Go into a Scientology church and find someone wearing a robe. You can’t because they don’t exist. Find a candle. You can’t because there aren’t any except for when the electricity gets turned off because the Idle Org can’t pay their bills. Oh sure there’s a token cross symbol here and there, an odd mix in a building that otherwise looks “corporate Miscavige” -- that’s their art motif. That’s why many people -- the very people the Church is supposed to help -- look at the CoS and think “%@&# fraud!”

Go into any house of worship and observe. You will see people worshiping. None of that exists in Scientology except at the Int base where they slavishly worship Adolf Miscavige.

Phony Sunday services

In the Christian church, Sunday services are the primary service they deliver. We as Scientologists don’t attend Sunday service.  LRH expected a Scientologist to get trained as an auditor in the Academy and go up the Bridge to Clear and OT. These days, even Miscavige’s unfriendly but glitter-laminated “Idle Orgs” have few to no students on Academy training, much less people coming in for “Sunday services” that nobody in Scientology has any interest in.

The implementation of “Sunday services” was put in by the old Guardian’s Office to “church up” Scientology so it could qualify as a religion.

Attending Scientology Sunday services isn’t even on the radar... unless it’s your BS radar. So who is the “Church” of Miscavige kidding?

Loyalty

But it goes deeper than that. Let’s examine the subject of loyalty.

Scientologists who joined staff in years past dedicated their lives to something. And if you asked them, they might answer different allegiances. Some people apparently dedicated their lives to the Sea Org. Some dedicated their lives to expanding Scientology. Some dedicated their lives to helping LRH. But if you want to know who your loyalty should go to, why don’t you look at whom LRH dedicated his life to helping.

We live on a planet full of people. The purpose of Scientology is to help the world one individual at a time.

It’s not about DM, the Church or LRH. It’s about the human race because Scientology is an effort to help the human race one by one.

That concept in inherent in LRH’s earliest writings. The only way to ensure a sane planet is to start making sane people, one at a time.

That’s why LRH cracked the table with his fist when officers of the Wichita Foundation suggested he outlaw mention of past lives.

So loyalty in Scientology has nothing to do with Adolf McRunt. It has everything to do with people -- your own 4th dynamic family. It’s all about helping them, because them is we.

Admin scale

Scientologists have a piece of technology called an Admin Scale.

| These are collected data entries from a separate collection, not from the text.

theorem damagedOrd_step (hw : tabWf (done ++ p :: todo) = true) (hp : queuedOn id s p.2 = true) :
    { damagedOrd id s done (p :: todo) with
      units := tabMap p.1 (fun u => { u with state := .waitImage }) (damagedOrd id s done (p :: todo)).units
      orders := tabMap p.2.slot (Order.waiting 1) (damagedOrd id s done (p :: todo)).orders
      queue := queueErase p.1 (damagedOrd id s done (p :: todo)).queue } = damagedOrd id s (done ++ [p]) todo := by
  have orders : tabMap p.2.slot (Order.waiting 1) (damagedOrd id s done (p :: todo)).orders =
      (damagedOrd id s (done ++ [p]) todo).orders := by
    simp only [damagedOrd, tabMap_eq_map, List.map_map]
    refine List.map_congr_left fun q _ => ?_
    by_cases e : p.2.slot = q.1
    · simp [e, hp, Order.waiting, Nat.sub_sub, Nat.add_assoc]
    · simp [e, Ne.symm e]
  have queue : queueErase p.1 (damagedOrd id s done (p :: todo)).queue =
      (damagedOrd id s (done ++ [p]) todo).queue := by
    simp only [damagedOrd, queueErase, List.filter_filter]
    refine List.filter_congr fun e _ => ?_
    simp [hp, Bool.and_comm, bne, Bool.beq_comm (a := e.seq)]
  rw [orders, queue]
  exact congrArg (fun x => { damagedOrd id s (done ++ [p]) todo with units := x }) (damagedUnits_step hw hp)

theorem damagedOrd_skip (hp : queuedOn id s p.2 = false) :
    damagedOrd id s done (p :: todo) = damagedOrd id s (done ++ [p]) todo := by
  simp [damagedOrd, hp, afterDamage_of_not hp]

theorem damagedIms_step (hp : queuedOn id s p.2 = true) :
    { damagedIms id slot s done with
      images := tabMap slot (fun i => { i with queuedRefs := i.queuedRefs - 1 }) (damagedIms id slot s done).images } =
      damagedIms id slot s (done ++ [p]) := by
  simp [damagedIms, tabMap_tabMap, hp, Nat.sub_sub]

theorem damagedIms_skip (hp : queuedOn id s p.2 = false) :
    damagedIms id slot s done = damagedIms id slot s (done ++ [p]) := by
  simp [damagedIms, hp]

theorem imageOf_damagedIms {i : Image} (hm : imageOf id s = some (slot, i)) (h : t.ims = damagedIms id slot s done) :
    ∃ j, imageOf id t = some (slot, j) := by
  rw [imageOf] at hm
  have found := find_tabMap (k := slot) (q := fun p : Nat × Image => p.2.id == id && !p.2.removed)
    (f := fun i => { i with queuedRefs := i.queuedRefs - done.countP fun p => queuedOn id s p.2 })
    (fun _ => rfl) s.ims.images
  rw [hm] at found
  exact ⟨_, by rw [imageOf, h]; exact found⟩

/-- One unit is looked at. -/
theorem DamagedSoFar.step {i : Image} (h : DamagedSoFar id slot s done (p :: todo) t)
    (hw : tabWf (done ++ p :: todo) = true) (hm : imageOf id s = some (slot, i)) :
    DamagedSoFar id slot s (done ++ [p]) todo
      (if p.2.state = .queued ∧ unitImage p.2 s = some id then moveUnit p.1 .waitImage t else t) := by
  obtain ⟨ord, ims, notes, rest⟩ := h
  by_cases hp : queuedOn id s p.2 = true
  · obtain ⟨hq, hi⟩ := queuedOn_iff.mp hp
    have unit : tabGet p.1 t.ord.units = some p.2 := by
      have front : tabGet p.1 (done.map fun q => (q.1, afterDamage id s q.2)) = none :=
        tabGet_none_of_ne fun q hq => by
          obtain ⟨r, hr, rfl⟩ := List.mem_map.mp hq
          exact (tabWf_middle hw).1 r hr
      rw [ord, damagedOrd, tabGet_append, front]
      simp [tabGet]
    have image : unitImage p.2 t = some id := by
      rw [← hi]
      exact unitImage_of_orders
        (f := fun k o => o.waiting (done.countP fun p => p.2.slot == k && queuedOn id s p.2))
        (fun _ _ => rfl) (congrArg Ord.orders ord) p.2
    obtain ⟨j, table⟩ := imageOf_damagedIms hm ims
    rw [if_pos ⟨hq, hi⟩, moveUnit_waits unit hq image table]
    refine ⟨?_, ?_, notes.trans ⟨noteIn_prefix _ _, rfl⟩, rest⟩
    · rw [← damagedOrd_step hw hp, ← ord]; rfl
    · rw [← damagedIms_step hp, ← ims]; rfl
  · rw [Bool.not_eq_true] at hp
    rw [if_neg fun k => by rw [queuedOn_iff.mpr k] at hp; cases hp]
    exact ⟨by rw [ord, damagedOrd_skip hp], by rw [ims, damagedIms_skip hp], notes, rest⟩

end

It is a hierarchy of elements relating to an activity: goals, purposes, plans, projects, orders, statistics, valuable final products, ideal scenes, etc. When trying to improve an activity, one of the things you can do is make sure that all elements of the activity are in alignment.

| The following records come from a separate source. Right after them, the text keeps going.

-- ==== Sys2Proof/Machine/State.lean ====
section
/-! DEFINITION. The state of the KD240-P7A, as plain data: every register, queue, buffer, counter, mode and pin that the
spec names, in one record for each subsystem. The default of a field is its value in State.reset: the module at the moment
when configuration space first becomes ready after a power-up (00 R18). Each field's docstring gives its width, the rule that
names it and its reset value. -/

namespace Sys2Proof.Machine

open Sys2Proof

/-- Sparse bytes, in rising address order, no zero byte listed. An unlisted byte reads 0 (log 6). -/
abbrev Mem := List Host.Cell

/-! ### Functions, queues and the controller -/

/-- The life of the module between supplies, resets and start-up (16 R448, R456, R458; 17 R475, R477). -/
inductive Phase where
  | unpowered | aux | held | starting | up | failed | isolated | thermalDown
deriving DecidableEq, Repr

/-- The power-fail flush under way (16 R459): its next item and what began it. -/
inductive FlushKind where
  | isolation | thermal | perst | abrupt
deriving DecidableEq, Repr

/-- The NVMe features that Get and Set Features reach (04 Table 4-1), for each function. -/
structure Features where
  /-- 32 bits, feature 0x01 Arbitration | 04 R109 | 0: PRESUMED (NVM Express) log 7 -/
  arbitration : DWord := 0
  /-- kelvin, feature 0x04 over-temperature threshold | 20 R533 | 368 (WCTEMP) -/
  tempOver : Nat := 368
  /-- kelvin, feature 0x04 under-temperature threshold | 04 R109 | 0: PRESUMED (NVM Express) log 7 -/
  tempUnder : Nat := 0
  /-- 32 bits, feature 0x07 Number of Queues as granted, each count less 1 | 04 R114 | 1,022 of each (all that R114 allows): DESIGN
  CHOICE log 5 -/
  numQueues : DWord := 0x03FE03FE
  /-- 32 bits, feature 0x08 Interrupt Coalescing | 04 R109 | 0: PRESUMED (NVM Express) log 7 -/
  coalescing : DWord := 0
  /-- list of vectors with Coalescing Disable set, feature 0x09 | 04 R109 | []: PRESUMED log 7 -/
  vectorConfig : List Nat := []
  /-- 48 bits of ms, feature 0x0E Timestamp as set | 04 R109 | 0: PRESUMED (NVM Express) log 7 -/
  timestamp : Nat := 0
  /-- 1 bit, feature 0x0E Timestamp Origin: set by Set Features | 04 R109 | false: PRESUMED (NVM Express) log 7 -/
  timestampSet : Bool := false
  /-- 64 bits, the tick count at which the timestamp was set | 04 R109 | 0: PRESUMED (NVM Express) log 7 -/
  timestampTick : Nat := 0
  /-- 32 bits, feature 0x19 I/O Command Set Profile | 04 R109 | 0: PRESUMED (NVM Express) log 7 -/
  ioProfile : DWord := 0
  /-- 32 bits, feature 0x0B Asynchronous Event Configuration | 04 R141 | 0: PRESUMED (NVM Express) log 7 -/
  asyncConfig : DWord := 0
deriving DecidableEq, Repr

Here’s an example of an activity that doesn’t align within itself: We have a goal of helping people, so the people are threatened, offended, insulted, cheated and robbed of their money. Staff are beaten, threatened and treated like slaves... that is an example of an organization whose Admin Scale is not in alignment.

The goal of Scientology is to help individuals one at a time, to make a safe environment, and thereby to make a better, happier, saner world where people can flourish and prosper, where war is a thing of the past, where people are free to rise up to greater heights.

Therefore if our purpose is to help as many people in the world as possible, it behooves us not to poison the well of public opinion by calling Scientology something other than what it really IS. Why obfuscate reality? Affinity, Communication and Understanding depend on it!

Calling Scientology a religion is a deal breaker for many people who could otherwise use a hand. Even worse, to many the claim is not only a deal breaker but fighting words. We are now talking about actually creating hostility among the very people Scientology philosophy is supposed to help.

Let’s say some people needed your help. So the very first thing you do is throw scalding water in their faces. Wow, now they are hostile. Does that make the job easier? I’m going to say no.

Generating hostility

Now what the Church of Miscavige manages to do is perhaps the number one stupidest piece of mental idiocy in the history of Scientology. It convinces itself the reason for the public’s hostility is because “the public respond reactively and with hostility toward anyone who would try to help them.”

In short, the Church of Scientology believes the world is populated by suppressive individuals -- a bank dominated mob -- who instinctively want to destroy anything good.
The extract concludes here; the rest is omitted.